The Department of Homeland Security has had our number since the Obama inauguration. We were identified as extremist haters through yard signs and blog posts. But the latest increase in activity was caused through the monitoring of a short series of e-mails.

(Since the past three generations of Burris contained a total of six veterans; three Navy and three Army, there has always been a bit of rivalry between the service members.)

After the Navy successfully dispatched three Pirates on Easter Sunday, I, retired Army, graciously offered Grandpa Jerry, retired Navy, my congratulations. In his response, Jerry mentioned his Walrus training. To the uninformed observer, this statement would be taken as a joking play on the Navy Seals; as an aged, not quite in top shape wannabe. However, Obama's Homeland Security was onto the true meaning instantly. WALRUS is the acronym for Westerners Against Liberals Ruining the U.S. Therefore, OHS increased surveillance.
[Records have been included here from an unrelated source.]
-- ==== Sys2Proof/Machine/Integrity.lean ====
section
/-! DEFINITION. Unit IC's reaction to each of its tokens (42_host_operations.md R198, R199): the four phases of a block record
(41_integrity_check.md R165 to R168) and the end of the stream. -/

namespace Sys2Proof.Machine

/-- The four zero bytes `ERR_TAG` holds where no tag is recorded (10_state.md R47). -/
def zeroTag : Tag := ⟨0, 0, 0, 0⟩

/-- Phase LEN (41_integrity_check.md R165). -/
def lenStep (P : Config.Params) (x : Byte) (c : Ic) : Ic :=
  let e := { c with len := shiftIn c.len x }
  if c.cnt.toNat < 3 then { e with cnt := c.cnt + 1 }
  else { e with cnt := 0, acc := P.checksum.init, phase := .tag }

/-- Phase TAG (41_integrity_check.md R166). -/
def tagStep (P : Config.Params) (x : Byte) (c : Ic) : Ic :=
  let e := { c with tag := tagSet c.tag c.cnt x, acc := P.checksum.update c.acc x }
  if c.cnt.toNat < 3 then { e with cnt := c.cnt + 1 }
  else { e with cnt := 0, rem := c.len, stored := 0, phase := if 0 < c.len.toNat then .payload else .crc }

/-- Phase PAYLOAD; `REM` is read before the decrement (41_integrity_check.md R167). -/
def payloadStep (P : Config.Params) (x : Byte) (c : Ic) : Ic :=
  { c with
    acc := P.checksum.update c.acc x
    rem := c.rem - 1
    phase := if c.rem = 1 then .crc else .payload }

/-- Phase CRC: the comparison at the last byte gives a verdict or raises `ChecksumMismatch`, which drops the step's
other writes (41_integrity_check.md R168, R170, R171; 60_exceptions.md R219, R222). -/
def crcStep (P : Config.Params) (x : Byte) (c : Ic) : Ic × Option Verdict :=
  let stored := shiftIn c.stored x
  if c.cnt.toNat < 3 then ({ c with stored := stored, cnt := c.cnt + 1 }, none)
  else if P.checksum.final c.acc = stored then
    ({ c with stored := stored, cnt := 0, phase := .len }, some ⟨c.tag, c.len⟩)
  else (icRaise .checksumMismatch c.tag c, none)

/-- `IC.PUSH(x)` by phase; ignored in FAULT (42_host_operations.md R198). -/
def icPush (P : Config.Params) (x : Byte) (c : Ic) : Ic × Option Verdict :=
  match c.phase with
  | .len => (lenStep P x c, none)
  | .tag => (tagStep P x c, none)
  | .payload => (payloadStep P x c, none)
  | .crc => crcStep P x c
  | .fault => (c, none)

/-- The pushes of several bytes, in order, with the verdicts emitted (20_memory.md R64, R73; 41_integrity_check.md R170). -/
def icPushAll (P : Config.Params) : List Byte → Ic → Ic × List Verdict
  | [], c => (c, [])
  | x :: xs, c =>
    let r := icPush P x c
    let q := icPushAll P xs r.1
    (q.1, r.2.toList ++ q.2)

/-- `IC.EOS`: no effect at the record boundary and in FAULT, `TruncatedInput` in mid-record (42_host_operations.md R199,
41_integrity_check.md R175, 60_exceptions.md R220). -/
def icEos (c : Ic) : Ic := if midRecord c then icRaise .truncatedInput zeroTag c else c

end Sys2Proof.Machine
end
Our lab interrogators also tortured out of the agent another method of evaluating the extremist threat level of American citizens- old fashioned police work. Any automobile that didn't have an Obama/Biden, a Flush Rush, a Defoliate Bush, a War is NOT the Answer, a Visualize World Peace, or a Save the Planet bumper sticker was immediately classified as a Right-wing extremist threat.

Our researchers returned the agent to his car before the return of the donut man, leaving no memory of the interrogation.